Two lines in the data below mark the range: the one with "-- ==== Sys2Proof/Config.lean" and the one with "rowBytes : Nat := 16". Return both, along with every line between them, exactly.

**Saved entries:**
>>>
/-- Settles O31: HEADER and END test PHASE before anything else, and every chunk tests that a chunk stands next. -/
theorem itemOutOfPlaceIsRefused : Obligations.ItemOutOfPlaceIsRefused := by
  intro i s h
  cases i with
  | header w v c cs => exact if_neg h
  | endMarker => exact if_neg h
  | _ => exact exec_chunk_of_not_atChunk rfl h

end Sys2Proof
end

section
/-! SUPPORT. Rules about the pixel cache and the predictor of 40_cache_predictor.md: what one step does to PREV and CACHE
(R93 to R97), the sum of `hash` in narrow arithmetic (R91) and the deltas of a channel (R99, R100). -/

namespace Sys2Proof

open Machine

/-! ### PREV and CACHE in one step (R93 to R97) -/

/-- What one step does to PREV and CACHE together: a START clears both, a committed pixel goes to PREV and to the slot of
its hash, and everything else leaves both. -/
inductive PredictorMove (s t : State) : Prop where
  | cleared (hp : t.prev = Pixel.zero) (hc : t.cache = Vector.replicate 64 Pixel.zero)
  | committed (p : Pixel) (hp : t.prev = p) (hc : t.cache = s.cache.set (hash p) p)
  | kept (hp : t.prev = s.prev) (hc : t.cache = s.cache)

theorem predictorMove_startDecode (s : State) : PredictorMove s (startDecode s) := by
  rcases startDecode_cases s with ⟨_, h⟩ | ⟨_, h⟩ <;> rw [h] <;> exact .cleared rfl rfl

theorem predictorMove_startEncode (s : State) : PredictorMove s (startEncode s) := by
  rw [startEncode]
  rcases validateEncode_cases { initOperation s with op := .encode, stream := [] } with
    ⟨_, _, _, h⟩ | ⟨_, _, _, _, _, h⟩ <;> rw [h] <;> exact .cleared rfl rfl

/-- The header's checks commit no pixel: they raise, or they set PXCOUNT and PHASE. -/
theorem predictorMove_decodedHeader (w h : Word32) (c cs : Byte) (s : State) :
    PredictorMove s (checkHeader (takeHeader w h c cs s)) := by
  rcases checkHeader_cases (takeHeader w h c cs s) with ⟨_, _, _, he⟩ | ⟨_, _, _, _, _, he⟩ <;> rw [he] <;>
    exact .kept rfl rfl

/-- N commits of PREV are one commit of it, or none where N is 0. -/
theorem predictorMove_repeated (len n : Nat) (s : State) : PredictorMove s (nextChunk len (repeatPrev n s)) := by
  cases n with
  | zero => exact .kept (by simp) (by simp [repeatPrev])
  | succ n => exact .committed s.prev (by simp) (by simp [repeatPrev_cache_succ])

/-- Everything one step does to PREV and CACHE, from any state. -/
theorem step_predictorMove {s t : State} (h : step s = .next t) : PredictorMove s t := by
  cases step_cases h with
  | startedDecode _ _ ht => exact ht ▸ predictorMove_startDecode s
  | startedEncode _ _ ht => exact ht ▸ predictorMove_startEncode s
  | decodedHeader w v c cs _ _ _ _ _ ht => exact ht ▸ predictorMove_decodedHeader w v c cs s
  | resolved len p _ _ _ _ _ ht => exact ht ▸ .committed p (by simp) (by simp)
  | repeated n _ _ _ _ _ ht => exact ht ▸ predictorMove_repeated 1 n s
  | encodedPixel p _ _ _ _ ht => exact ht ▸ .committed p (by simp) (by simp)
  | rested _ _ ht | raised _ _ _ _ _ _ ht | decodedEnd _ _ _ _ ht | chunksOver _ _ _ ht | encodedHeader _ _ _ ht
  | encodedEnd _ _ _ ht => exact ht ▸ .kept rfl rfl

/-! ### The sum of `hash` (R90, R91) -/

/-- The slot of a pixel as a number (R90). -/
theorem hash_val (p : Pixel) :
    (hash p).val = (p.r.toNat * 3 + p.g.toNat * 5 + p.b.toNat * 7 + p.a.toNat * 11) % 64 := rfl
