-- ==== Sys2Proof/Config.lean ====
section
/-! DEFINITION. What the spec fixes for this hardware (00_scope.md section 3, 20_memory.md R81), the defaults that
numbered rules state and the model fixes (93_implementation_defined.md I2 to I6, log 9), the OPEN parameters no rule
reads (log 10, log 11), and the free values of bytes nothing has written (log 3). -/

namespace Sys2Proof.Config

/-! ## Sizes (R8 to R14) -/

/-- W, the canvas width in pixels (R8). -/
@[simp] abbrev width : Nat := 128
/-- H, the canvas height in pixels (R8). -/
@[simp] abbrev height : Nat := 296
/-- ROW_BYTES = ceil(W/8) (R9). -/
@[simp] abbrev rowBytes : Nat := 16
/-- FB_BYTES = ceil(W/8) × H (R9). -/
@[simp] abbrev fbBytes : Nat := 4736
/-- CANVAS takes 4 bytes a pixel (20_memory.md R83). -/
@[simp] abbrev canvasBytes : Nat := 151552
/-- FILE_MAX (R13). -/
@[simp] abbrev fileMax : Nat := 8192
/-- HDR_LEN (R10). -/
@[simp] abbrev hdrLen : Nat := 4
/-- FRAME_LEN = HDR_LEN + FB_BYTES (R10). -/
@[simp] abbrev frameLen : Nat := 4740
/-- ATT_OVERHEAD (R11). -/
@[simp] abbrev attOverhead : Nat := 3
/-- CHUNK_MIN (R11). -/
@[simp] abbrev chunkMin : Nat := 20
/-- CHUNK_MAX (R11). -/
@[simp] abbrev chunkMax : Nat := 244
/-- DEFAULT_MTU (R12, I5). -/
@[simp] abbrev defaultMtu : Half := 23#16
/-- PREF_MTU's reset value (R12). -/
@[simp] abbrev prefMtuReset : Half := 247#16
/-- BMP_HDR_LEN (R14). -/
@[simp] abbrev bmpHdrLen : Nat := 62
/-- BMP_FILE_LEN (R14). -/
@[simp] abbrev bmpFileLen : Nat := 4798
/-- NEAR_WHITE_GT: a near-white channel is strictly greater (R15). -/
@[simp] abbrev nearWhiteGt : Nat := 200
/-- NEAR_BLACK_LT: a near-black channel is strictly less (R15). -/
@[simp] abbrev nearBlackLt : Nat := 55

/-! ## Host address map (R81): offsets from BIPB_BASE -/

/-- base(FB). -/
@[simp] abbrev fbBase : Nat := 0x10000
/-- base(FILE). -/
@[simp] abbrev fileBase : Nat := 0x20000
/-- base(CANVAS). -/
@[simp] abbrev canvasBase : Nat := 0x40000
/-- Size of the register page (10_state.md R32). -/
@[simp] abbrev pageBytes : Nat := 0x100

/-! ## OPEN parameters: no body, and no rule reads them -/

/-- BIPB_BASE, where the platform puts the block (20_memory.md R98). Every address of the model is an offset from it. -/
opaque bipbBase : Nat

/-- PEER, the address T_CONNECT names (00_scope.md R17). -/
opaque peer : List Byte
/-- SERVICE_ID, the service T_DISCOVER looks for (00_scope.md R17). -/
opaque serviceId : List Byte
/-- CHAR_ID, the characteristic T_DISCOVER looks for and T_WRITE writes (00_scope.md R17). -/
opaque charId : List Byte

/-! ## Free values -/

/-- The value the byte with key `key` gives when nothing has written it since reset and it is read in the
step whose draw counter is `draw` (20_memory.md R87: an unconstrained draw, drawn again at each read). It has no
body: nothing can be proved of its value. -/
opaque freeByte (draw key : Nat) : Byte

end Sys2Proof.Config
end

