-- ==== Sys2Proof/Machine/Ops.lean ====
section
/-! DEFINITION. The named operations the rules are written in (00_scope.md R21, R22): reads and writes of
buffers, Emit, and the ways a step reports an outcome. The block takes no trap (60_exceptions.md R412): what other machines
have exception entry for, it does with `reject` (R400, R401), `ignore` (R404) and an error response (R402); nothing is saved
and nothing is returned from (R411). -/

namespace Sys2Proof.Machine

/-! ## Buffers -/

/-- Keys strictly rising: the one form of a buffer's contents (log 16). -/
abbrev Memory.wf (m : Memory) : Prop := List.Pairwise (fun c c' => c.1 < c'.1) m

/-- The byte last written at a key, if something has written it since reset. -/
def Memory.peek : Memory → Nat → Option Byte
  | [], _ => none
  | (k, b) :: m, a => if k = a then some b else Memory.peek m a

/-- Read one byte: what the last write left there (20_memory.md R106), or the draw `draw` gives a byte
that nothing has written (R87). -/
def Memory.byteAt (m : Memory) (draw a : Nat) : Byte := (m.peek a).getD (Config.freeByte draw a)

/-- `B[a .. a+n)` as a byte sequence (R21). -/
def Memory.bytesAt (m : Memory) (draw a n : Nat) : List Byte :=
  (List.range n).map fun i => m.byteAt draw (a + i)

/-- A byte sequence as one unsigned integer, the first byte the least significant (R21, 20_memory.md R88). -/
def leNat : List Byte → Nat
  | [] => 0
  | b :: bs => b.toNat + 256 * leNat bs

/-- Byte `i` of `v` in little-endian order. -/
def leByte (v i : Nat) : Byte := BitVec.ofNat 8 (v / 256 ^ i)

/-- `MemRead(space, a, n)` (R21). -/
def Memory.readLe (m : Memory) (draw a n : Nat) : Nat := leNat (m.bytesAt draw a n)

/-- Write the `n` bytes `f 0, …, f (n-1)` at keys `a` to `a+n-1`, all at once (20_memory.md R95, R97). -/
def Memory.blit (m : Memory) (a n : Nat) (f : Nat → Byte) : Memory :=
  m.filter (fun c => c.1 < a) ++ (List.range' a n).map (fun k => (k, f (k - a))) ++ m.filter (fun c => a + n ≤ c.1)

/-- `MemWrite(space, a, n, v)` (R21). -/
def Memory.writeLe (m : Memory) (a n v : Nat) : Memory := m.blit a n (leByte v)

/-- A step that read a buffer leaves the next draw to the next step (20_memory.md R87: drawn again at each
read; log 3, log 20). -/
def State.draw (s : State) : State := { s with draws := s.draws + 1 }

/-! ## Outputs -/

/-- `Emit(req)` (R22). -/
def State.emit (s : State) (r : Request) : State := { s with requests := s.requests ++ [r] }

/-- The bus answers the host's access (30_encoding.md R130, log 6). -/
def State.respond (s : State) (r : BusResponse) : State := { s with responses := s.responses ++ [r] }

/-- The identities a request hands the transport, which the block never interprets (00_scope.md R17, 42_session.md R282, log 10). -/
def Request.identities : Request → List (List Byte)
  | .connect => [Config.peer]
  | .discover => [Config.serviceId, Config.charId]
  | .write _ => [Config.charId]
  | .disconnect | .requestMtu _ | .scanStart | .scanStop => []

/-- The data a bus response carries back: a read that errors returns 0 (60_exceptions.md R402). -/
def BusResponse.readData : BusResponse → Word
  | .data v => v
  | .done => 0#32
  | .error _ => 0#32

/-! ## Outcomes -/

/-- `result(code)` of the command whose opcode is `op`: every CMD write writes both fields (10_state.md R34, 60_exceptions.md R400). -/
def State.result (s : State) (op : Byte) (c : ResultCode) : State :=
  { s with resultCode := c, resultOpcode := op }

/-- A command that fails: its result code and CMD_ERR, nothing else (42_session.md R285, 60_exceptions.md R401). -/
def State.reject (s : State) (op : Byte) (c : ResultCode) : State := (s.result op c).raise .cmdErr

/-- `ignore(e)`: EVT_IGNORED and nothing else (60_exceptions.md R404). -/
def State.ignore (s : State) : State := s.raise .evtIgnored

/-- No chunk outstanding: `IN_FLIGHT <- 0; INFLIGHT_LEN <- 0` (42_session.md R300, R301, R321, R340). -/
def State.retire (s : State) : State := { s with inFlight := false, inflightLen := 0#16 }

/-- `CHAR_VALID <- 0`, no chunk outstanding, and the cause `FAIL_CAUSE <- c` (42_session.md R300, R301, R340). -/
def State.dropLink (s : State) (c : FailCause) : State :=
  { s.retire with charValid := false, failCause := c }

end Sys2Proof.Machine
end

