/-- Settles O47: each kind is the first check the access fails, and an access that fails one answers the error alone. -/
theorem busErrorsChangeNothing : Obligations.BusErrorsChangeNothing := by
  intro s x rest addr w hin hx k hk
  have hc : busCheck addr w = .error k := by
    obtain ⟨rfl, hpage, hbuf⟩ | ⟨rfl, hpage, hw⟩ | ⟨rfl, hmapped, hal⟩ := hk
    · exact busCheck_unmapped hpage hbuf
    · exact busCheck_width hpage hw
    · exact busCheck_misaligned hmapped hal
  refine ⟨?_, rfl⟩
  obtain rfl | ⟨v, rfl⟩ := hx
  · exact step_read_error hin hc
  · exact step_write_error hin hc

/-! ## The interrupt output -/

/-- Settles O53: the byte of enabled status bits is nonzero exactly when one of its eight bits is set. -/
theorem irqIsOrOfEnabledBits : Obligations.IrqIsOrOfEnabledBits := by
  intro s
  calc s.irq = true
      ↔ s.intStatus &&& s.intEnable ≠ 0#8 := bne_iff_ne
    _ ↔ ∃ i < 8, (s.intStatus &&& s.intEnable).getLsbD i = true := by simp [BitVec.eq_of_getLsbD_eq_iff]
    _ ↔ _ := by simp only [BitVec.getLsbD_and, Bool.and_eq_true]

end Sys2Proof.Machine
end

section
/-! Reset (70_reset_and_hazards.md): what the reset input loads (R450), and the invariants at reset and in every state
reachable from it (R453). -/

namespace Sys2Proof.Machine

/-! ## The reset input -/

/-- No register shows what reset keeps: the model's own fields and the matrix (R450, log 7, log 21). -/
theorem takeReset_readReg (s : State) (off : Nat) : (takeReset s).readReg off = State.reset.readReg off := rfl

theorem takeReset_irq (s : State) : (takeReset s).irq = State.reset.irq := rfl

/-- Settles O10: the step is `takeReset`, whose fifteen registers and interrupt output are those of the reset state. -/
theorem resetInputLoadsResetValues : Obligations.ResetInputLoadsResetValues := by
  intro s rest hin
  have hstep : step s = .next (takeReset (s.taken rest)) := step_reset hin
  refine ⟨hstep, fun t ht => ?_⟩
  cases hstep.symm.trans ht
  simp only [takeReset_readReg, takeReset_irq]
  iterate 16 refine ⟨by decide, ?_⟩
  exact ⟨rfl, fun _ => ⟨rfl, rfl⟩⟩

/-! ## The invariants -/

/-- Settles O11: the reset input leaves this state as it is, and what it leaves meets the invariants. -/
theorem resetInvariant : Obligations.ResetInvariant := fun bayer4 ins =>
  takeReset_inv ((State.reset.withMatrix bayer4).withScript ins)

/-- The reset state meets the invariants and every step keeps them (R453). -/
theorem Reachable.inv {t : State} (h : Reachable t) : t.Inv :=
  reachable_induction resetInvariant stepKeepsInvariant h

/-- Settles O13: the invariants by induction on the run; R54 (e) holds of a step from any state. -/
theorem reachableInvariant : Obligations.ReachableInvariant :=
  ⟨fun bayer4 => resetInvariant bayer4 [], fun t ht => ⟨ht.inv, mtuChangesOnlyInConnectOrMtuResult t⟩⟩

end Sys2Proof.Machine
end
<<<
**Solution:**
-- ==== Sys2Proof/Config.lean ====
section
/-! DEFINITION. What the spec fixes for this hardware (00_scope.md section 3, 20_memory.md R81), the defaults that
numbered rules state and the model fixes (93_implementation_defined.md I2 to I6, log 9), the OPEN parameters no rule
reads (log 10, log 11), and the free values of bytes nothing has written (log 3). -/

namespace Sys2Proof.Config

/-! ## Sizes (R8 to R14) -/

/-- W, the canvas width in pixels (R8). -/
@[simp] abbrev width : Nat := 128
/-- H, the canvas height in pixels (R8). -/
@[simp] abbrev height : Nat := 296
/-- ROW_BYTES = ceil(W/8) (R9). -/
@[simp] abbrev rowBytes : Nat := 16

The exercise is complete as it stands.